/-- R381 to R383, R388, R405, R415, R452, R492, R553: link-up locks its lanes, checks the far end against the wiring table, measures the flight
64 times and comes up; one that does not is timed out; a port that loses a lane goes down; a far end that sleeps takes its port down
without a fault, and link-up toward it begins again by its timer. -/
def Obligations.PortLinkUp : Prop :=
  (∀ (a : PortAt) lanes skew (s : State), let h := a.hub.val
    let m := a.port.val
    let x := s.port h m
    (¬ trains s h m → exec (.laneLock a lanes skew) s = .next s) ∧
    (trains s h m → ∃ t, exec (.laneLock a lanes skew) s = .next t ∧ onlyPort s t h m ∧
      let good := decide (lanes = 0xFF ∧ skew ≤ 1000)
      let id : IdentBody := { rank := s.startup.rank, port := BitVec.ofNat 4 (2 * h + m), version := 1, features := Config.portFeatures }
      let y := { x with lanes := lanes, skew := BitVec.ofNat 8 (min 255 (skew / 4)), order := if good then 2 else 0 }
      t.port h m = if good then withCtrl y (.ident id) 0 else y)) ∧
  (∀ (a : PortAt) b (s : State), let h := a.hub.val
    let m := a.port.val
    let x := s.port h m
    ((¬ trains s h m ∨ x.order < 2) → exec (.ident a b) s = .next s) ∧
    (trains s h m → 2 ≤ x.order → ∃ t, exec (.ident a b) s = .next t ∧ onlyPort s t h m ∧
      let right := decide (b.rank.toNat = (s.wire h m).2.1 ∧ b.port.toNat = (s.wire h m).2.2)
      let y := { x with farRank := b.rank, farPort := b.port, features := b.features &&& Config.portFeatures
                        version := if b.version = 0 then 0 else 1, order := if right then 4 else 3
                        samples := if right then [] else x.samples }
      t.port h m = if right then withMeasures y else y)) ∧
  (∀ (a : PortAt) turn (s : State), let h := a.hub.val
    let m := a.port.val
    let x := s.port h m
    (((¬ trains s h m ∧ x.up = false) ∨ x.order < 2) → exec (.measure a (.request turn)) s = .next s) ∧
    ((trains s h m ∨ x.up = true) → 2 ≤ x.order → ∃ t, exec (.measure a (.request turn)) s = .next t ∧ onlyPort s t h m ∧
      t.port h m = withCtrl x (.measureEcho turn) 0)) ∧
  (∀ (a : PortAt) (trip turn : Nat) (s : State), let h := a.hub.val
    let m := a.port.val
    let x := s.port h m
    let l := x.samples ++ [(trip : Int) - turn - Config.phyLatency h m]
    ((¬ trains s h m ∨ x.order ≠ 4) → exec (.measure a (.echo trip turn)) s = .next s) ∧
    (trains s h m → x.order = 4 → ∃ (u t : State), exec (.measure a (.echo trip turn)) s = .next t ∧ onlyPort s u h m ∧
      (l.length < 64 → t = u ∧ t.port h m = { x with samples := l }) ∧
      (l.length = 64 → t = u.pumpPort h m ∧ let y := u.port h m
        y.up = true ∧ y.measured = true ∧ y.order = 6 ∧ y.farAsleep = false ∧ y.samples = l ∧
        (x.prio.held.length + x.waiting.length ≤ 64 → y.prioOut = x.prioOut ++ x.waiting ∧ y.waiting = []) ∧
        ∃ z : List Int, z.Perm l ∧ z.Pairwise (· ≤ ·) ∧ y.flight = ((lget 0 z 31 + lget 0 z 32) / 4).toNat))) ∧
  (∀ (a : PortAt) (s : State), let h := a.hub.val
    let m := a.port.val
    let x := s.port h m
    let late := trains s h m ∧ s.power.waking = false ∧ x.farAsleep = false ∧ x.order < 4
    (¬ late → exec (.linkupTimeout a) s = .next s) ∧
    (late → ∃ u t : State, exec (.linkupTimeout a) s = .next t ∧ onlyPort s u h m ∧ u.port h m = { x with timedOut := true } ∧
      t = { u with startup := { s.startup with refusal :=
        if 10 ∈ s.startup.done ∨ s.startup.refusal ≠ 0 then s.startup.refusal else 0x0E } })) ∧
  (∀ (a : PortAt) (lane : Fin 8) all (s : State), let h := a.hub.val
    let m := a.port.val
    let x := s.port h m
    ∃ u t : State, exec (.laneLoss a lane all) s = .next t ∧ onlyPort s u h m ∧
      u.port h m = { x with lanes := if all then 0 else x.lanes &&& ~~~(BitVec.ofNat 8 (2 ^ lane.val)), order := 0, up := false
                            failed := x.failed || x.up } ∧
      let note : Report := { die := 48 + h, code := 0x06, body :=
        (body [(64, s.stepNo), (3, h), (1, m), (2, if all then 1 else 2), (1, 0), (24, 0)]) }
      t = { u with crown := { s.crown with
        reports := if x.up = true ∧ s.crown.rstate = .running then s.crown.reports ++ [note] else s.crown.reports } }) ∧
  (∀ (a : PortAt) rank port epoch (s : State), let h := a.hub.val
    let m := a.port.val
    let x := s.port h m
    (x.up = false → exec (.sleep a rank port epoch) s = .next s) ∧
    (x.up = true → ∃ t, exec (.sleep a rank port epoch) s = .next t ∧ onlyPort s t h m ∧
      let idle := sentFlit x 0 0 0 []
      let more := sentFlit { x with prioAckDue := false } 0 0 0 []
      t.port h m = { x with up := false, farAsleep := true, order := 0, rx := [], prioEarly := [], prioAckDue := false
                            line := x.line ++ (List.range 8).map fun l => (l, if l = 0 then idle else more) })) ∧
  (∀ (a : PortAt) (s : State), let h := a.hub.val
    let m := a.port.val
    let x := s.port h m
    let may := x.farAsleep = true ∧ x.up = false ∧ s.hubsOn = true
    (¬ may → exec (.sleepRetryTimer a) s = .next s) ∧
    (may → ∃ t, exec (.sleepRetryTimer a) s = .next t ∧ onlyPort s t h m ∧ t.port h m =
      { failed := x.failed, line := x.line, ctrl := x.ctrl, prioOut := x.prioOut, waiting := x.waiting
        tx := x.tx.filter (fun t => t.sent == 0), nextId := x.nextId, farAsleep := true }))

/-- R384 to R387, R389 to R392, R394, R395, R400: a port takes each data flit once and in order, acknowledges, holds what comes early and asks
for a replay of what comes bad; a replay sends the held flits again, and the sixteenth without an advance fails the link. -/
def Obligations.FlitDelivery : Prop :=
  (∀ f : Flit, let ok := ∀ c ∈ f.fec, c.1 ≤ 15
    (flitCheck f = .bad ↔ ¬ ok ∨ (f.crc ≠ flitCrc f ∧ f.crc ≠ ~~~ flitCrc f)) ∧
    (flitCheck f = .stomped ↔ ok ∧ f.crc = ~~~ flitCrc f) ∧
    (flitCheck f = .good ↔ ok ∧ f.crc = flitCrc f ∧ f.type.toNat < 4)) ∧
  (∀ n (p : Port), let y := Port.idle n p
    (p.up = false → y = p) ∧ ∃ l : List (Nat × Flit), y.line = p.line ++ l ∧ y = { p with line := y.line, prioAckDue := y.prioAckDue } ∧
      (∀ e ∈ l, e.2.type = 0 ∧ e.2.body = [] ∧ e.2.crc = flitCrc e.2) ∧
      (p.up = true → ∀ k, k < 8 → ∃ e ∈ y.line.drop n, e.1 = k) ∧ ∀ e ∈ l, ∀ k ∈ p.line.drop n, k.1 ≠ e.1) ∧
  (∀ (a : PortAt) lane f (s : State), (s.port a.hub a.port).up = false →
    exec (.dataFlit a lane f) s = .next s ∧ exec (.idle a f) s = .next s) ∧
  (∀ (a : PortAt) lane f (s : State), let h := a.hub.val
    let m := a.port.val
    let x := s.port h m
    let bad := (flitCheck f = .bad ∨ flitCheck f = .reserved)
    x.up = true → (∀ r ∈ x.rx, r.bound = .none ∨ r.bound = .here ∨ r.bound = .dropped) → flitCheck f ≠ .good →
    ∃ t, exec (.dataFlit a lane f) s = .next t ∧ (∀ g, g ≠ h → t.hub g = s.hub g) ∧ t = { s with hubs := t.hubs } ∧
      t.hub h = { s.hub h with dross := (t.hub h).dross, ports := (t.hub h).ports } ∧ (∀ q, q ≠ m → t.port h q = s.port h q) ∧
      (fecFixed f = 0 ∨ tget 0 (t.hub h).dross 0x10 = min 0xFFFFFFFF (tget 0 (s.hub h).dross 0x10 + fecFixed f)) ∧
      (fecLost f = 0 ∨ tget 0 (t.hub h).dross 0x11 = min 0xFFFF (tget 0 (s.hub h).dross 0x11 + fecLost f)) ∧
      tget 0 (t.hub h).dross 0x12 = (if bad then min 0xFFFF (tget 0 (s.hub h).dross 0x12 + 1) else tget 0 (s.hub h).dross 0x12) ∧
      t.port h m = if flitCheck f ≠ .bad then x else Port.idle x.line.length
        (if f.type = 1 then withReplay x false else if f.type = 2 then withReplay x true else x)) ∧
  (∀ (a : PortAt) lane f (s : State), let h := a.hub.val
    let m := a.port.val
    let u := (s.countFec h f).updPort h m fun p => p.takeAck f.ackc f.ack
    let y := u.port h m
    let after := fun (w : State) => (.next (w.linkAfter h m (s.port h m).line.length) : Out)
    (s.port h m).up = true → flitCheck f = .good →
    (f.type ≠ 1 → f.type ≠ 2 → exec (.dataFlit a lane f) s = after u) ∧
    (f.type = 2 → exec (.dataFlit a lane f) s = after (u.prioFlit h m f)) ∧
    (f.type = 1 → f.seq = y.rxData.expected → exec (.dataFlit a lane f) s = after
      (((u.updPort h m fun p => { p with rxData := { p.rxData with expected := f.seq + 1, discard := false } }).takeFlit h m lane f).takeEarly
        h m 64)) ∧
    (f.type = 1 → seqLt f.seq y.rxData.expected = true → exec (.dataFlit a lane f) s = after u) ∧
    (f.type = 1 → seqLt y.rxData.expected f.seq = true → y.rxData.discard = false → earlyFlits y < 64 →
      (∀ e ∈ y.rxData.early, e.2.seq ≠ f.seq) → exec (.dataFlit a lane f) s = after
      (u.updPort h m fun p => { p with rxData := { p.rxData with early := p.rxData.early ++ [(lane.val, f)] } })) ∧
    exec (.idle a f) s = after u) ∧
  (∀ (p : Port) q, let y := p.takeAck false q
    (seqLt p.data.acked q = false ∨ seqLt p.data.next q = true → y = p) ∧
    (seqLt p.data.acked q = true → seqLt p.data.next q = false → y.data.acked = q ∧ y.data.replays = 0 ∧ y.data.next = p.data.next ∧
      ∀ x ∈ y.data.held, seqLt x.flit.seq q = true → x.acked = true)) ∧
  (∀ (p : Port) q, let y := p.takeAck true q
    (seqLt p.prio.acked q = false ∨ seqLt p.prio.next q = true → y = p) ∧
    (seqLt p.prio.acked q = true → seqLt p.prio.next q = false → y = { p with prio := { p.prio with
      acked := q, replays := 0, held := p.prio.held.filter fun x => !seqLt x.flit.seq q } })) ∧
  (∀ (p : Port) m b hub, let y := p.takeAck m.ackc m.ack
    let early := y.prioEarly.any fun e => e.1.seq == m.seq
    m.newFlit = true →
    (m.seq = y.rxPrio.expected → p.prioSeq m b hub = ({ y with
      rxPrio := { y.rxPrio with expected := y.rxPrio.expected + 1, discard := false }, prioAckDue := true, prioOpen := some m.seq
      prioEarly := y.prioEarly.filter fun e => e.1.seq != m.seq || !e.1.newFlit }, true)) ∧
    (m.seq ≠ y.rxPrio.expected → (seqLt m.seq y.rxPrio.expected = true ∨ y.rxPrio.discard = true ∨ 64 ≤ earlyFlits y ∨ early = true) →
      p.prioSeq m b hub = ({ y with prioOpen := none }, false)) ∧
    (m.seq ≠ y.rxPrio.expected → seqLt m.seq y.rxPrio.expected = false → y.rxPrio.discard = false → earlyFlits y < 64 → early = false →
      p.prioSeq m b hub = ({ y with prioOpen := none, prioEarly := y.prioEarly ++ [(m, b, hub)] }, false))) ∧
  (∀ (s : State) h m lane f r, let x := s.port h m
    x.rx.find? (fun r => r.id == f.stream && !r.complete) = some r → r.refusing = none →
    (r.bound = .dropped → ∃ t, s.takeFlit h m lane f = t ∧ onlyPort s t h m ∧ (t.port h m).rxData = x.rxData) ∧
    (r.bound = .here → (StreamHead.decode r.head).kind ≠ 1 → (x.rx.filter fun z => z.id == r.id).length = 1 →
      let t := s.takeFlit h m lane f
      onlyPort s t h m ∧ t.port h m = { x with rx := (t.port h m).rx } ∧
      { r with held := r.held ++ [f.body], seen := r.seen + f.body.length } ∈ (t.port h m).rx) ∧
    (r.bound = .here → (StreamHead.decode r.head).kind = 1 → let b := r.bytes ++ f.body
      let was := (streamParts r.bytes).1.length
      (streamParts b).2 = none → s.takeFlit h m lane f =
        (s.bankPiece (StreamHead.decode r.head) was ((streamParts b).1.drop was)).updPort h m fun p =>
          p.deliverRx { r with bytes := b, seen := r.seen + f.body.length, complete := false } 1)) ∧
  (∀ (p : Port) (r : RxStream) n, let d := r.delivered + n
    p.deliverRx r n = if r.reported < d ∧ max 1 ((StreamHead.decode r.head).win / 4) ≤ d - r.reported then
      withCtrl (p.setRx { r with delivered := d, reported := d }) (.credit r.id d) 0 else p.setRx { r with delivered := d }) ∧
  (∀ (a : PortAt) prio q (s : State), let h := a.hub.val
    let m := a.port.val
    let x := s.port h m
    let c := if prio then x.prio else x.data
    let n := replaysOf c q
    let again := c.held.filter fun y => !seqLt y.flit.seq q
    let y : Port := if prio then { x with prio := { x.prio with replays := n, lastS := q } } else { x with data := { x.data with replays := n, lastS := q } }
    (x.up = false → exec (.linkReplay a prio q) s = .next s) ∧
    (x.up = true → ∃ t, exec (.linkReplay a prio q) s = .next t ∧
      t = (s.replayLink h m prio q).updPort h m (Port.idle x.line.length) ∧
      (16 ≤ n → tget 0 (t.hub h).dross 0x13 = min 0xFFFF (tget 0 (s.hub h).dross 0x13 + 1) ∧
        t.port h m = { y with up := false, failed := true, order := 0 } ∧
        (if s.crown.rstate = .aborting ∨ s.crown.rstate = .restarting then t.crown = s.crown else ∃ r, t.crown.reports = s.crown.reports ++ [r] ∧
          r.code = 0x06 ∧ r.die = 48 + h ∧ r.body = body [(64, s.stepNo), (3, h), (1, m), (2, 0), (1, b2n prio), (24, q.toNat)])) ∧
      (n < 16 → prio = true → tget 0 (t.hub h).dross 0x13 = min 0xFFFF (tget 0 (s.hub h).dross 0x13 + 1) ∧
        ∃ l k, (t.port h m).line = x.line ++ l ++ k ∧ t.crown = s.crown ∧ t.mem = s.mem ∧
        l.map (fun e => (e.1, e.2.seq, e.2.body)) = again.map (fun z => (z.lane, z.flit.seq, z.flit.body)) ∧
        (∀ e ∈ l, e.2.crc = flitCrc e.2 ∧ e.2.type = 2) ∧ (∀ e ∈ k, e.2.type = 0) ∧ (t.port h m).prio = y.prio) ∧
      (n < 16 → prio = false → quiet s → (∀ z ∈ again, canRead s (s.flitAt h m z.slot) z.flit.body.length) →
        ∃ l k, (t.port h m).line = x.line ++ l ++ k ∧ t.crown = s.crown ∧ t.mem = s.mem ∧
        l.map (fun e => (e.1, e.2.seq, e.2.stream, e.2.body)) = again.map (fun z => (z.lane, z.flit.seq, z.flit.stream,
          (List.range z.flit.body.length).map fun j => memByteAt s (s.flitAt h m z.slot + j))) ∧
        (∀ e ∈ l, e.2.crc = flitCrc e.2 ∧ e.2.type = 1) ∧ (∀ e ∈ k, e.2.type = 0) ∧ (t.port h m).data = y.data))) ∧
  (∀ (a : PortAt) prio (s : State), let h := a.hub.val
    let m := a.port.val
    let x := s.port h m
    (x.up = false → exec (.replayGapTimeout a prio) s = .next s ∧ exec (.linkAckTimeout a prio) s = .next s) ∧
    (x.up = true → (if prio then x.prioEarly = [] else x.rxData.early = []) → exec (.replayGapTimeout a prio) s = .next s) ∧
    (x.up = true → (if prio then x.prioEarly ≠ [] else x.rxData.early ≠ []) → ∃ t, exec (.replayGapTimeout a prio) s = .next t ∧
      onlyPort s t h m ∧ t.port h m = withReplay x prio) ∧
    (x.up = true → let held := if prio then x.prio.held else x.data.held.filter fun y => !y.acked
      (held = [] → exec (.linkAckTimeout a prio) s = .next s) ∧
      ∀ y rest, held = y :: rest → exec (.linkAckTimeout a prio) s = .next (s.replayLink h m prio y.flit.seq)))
==
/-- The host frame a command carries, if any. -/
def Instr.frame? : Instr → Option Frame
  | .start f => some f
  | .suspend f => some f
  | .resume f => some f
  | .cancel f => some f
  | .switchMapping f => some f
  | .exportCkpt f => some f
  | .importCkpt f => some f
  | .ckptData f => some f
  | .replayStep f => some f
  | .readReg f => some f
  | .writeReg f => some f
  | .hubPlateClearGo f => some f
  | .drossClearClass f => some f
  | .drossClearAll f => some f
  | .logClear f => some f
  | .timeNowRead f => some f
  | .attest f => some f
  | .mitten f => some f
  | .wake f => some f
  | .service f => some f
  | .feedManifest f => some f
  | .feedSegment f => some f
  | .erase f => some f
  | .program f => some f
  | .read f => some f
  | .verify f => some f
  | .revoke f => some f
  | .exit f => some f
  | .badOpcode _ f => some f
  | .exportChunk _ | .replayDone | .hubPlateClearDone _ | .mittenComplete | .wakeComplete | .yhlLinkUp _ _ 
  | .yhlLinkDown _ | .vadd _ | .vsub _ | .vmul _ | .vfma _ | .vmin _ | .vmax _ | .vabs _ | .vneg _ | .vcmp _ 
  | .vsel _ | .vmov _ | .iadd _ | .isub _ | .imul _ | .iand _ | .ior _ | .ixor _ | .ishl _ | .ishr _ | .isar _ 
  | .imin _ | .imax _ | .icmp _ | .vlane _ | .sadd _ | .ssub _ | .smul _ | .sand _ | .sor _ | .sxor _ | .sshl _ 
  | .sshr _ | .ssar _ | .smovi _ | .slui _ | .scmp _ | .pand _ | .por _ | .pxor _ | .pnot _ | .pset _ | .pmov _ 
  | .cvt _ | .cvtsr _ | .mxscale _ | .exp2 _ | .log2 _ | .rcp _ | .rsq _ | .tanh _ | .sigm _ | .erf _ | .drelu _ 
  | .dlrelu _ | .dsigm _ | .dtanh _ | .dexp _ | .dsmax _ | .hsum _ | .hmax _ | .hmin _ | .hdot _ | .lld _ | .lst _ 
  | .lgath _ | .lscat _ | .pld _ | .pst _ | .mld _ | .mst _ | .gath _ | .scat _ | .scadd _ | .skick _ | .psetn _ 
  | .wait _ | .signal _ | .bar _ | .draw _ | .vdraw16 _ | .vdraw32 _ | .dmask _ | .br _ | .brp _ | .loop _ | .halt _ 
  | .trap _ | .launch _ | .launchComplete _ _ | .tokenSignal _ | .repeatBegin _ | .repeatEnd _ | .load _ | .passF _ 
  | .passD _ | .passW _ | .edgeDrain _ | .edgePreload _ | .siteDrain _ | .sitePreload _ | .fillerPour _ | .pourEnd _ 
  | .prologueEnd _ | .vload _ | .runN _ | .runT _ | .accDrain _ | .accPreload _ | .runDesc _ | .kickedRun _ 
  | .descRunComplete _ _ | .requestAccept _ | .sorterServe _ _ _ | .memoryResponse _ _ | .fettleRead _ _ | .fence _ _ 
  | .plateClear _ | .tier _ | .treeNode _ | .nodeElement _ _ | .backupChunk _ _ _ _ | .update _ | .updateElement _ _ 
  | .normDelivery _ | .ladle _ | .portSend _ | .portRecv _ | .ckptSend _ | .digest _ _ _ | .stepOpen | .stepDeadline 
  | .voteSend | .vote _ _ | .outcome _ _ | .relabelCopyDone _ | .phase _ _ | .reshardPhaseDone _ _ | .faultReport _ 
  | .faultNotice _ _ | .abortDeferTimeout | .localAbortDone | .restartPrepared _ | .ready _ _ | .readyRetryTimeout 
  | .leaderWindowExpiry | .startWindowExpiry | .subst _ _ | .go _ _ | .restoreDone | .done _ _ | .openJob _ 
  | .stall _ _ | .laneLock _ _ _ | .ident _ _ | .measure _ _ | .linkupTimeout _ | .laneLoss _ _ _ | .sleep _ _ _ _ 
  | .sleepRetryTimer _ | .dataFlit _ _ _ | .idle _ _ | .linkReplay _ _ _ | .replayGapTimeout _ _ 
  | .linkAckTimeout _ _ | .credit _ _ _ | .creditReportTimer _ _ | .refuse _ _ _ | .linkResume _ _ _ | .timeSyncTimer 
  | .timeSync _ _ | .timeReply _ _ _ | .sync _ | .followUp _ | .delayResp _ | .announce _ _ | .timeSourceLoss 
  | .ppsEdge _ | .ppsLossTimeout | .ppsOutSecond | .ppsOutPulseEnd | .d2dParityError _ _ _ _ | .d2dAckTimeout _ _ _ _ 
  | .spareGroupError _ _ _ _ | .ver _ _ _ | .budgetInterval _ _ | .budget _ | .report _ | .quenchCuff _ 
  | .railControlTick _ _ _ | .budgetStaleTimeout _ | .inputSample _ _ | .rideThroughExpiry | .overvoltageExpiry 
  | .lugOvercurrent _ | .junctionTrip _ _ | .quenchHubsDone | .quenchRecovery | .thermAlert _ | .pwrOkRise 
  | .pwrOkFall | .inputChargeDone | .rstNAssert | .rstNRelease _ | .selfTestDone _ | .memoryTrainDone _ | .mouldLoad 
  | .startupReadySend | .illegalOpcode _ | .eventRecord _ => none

[Work order] Count the lines above with the string "bytes"; report only that figure.

[Result below] 3